**Try it:** Copying exactly, give the lines in the material below from the one with "2^63 ahead. -/" to the one with "their range. -/", ends included, and nothing besides.

**Information shown:**
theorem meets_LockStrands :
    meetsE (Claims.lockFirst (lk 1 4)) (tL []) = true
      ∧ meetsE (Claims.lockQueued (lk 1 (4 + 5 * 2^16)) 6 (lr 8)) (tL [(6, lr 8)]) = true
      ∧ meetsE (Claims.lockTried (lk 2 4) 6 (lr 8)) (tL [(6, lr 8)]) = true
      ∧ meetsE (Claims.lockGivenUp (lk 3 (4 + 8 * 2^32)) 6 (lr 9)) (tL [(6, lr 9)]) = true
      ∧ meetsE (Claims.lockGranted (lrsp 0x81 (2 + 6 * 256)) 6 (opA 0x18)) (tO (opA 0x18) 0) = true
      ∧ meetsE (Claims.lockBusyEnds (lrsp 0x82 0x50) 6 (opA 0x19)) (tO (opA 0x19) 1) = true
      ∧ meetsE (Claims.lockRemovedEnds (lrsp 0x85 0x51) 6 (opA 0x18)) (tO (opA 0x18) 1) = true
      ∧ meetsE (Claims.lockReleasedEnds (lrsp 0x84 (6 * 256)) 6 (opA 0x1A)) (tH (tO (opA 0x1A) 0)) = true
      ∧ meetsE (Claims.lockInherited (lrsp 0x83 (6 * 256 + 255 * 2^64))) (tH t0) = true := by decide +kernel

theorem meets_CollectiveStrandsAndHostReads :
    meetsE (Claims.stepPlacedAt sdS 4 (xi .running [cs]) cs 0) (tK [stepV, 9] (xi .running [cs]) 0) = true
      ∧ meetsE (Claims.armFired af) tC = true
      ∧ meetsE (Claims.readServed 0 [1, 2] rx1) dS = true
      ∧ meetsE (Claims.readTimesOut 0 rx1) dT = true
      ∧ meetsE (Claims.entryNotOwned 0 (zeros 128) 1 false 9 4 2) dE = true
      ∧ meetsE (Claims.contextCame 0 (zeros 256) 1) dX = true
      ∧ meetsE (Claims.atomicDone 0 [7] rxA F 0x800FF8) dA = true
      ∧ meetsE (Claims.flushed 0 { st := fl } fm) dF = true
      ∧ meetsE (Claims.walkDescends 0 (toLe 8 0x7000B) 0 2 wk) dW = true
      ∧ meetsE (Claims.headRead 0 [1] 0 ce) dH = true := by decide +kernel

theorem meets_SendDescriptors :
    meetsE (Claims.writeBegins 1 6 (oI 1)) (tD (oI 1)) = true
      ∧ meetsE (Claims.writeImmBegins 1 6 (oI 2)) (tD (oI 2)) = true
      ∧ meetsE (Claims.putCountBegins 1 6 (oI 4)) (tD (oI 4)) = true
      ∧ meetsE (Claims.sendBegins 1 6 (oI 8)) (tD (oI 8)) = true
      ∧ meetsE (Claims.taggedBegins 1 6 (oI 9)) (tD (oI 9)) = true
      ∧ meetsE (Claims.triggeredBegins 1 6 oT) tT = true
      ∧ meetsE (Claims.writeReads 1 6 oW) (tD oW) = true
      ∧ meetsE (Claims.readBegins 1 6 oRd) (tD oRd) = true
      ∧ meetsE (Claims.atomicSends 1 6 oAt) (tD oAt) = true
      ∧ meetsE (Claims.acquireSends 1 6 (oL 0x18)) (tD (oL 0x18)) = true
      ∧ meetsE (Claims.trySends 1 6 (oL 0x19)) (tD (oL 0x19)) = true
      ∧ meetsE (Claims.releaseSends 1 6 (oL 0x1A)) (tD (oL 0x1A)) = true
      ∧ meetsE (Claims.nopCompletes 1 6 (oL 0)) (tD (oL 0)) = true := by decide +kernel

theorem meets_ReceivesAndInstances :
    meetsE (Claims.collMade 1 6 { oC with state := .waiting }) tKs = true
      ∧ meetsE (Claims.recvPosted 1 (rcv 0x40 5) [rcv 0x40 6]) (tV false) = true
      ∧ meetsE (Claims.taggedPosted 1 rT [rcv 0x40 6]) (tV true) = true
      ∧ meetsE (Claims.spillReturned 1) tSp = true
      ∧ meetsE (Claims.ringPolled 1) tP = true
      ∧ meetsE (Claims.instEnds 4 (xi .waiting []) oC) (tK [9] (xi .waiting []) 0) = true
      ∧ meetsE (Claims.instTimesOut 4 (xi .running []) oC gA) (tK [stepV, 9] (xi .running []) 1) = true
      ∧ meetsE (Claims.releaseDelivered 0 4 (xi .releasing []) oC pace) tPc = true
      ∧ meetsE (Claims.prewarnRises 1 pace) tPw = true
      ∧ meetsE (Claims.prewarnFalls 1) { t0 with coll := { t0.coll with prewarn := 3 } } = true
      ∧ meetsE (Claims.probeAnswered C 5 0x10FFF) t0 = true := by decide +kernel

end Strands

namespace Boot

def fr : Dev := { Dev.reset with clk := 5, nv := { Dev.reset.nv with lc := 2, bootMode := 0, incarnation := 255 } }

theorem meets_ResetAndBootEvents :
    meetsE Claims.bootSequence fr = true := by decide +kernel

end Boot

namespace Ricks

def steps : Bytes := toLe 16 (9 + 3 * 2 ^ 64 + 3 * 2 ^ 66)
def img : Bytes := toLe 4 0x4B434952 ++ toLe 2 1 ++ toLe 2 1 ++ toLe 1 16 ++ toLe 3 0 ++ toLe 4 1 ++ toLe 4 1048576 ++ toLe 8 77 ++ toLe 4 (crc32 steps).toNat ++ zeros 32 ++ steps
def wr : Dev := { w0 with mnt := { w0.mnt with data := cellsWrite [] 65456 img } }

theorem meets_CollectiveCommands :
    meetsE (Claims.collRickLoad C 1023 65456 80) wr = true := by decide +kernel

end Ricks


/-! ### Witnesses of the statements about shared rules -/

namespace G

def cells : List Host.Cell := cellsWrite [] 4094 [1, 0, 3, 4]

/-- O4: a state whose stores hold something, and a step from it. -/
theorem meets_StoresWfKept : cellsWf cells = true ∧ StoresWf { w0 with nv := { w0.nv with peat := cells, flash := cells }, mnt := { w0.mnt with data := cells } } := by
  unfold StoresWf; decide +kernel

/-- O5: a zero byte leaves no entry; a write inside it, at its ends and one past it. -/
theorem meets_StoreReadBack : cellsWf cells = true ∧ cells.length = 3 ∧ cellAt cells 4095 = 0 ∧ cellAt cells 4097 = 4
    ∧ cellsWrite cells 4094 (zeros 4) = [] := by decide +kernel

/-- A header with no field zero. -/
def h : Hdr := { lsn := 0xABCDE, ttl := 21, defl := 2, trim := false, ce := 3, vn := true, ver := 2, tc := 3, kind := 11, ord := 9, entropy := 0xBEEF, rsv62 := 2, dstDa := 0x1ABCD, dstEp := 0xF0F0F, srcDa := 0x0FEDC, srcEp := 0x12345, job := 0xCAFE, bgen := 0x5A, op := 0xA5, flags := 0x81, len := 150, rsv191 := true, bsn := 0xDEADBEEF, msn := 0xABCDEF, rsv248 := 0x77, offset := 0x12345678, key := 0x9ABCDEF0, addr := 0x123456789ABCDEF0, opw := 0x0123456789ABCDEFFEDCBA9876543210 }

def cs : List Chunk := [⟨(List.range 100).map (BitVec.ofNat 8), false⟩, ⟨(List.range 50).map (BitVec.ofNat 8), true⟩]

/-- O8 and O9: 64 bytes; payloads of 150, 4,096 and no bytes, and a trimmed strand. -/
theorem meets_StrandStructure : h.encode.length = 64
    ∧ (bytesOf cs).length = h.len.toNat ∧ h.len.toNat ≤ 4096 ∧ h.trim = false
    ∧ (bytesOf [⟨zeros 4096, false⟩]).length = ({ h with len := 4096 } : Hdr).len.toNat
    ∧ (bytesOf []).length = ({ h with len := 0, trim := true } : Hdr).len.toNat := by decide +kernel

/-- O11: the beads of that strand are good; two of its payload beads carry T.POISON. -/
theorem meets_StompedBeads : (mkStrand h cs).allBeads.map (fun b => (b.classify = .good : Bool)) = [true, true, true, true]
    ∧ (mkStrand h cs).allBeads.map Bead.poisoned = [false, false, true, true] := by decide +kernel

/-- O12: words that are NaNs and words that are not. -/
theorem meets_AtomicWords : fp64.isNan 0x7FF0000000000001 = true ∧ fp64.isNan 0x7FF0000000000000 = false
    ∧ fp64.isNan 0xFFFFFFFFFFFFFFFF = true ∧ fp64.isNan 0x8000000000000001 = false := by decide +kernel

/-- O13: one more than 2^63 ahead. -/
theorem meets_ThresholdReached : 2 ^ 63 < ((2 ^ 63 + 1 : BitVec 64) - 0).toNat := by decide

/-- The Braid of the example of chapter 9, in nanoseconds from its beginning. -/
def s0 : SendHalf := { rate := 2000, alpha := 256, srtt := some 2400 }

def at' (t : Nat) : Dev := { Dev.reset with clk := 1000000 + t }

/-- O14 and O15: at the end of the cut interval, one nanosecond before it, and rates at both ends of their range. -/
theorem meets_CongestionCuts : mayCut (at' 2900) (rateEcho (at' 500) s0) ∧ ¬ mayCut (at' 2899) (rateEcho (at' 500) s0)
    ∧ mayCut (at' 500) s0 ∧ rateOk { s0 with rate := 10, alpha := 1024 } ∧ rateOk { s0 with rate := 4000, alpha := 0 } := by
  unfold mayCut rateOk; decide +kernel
* * *
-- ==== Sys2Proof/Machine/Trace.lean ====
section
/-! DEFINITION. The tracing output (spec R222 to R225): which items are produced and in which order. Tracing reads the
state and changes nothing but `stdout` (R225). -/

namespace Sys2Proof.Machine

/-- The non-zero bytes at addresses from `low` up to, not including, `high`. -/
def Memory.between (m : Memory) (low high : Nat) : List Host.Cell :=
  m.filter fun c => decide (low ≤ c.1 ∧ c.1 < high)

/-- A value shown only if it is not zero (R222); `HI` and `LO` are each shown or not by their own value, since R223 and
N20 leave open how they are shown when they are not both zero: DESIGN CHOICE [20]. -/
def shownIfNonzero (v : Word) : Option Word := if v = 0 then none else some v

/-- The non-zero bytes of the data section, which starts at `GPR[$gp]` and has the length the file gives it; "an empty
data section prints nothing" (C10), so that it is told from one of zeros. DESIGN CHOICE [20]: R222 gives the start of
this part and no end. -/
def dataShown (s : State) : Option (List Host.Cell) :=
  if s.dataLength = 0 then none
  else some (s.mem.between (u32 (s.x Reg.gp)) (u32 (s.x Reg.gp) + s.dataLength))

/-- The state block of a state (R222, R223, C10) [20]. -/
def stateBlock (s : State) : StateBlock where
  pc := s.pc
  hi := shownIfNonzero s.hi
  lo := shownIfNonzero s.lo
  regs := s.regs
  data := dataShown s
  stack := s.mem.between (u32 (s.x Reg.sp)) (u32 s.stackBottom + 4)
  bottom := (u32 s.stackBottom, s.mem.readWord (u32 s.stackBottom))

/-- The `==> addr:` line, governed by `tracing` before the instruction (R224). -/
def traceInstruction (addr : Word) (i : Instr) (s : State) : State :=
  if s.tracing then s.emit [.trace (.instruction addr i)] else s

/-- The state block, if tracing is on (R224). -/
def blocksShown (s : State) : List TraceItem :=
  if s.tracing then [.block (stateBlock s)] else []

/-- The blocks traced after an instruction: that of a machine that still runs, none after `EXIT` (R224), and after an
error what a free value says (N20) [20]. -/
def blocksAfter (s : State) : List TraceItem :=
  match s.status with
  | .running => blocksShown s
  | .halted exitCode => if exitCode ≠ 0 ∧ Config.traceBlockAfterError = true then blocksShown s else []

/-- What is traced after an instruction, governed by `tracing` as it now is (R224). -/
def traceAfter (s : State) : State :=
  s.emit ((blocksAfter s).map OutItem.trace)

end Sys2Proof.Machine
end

**Solution below:**
/-- O13: one more than 2^63 ahead. -/
theorem meets_ThresholdReached : 2 ^ 63 < ((2 ^ 63 + 1 : BitVec 64) - 0).toNat := by decide

/-- The Braid of the example of chapter 9, in nanoseconds from its beginning. -/
def s0 : SendHalf := { rate := 2000, alpha := 256, srtt := some 2400 }

def at' (t : Nat) : Dev := { Dev.reset with clk := 1000000 + t }

/-- O14 and O15: at the end of the cut interval, one nanosecond before it, and rates at both ends of their range. -/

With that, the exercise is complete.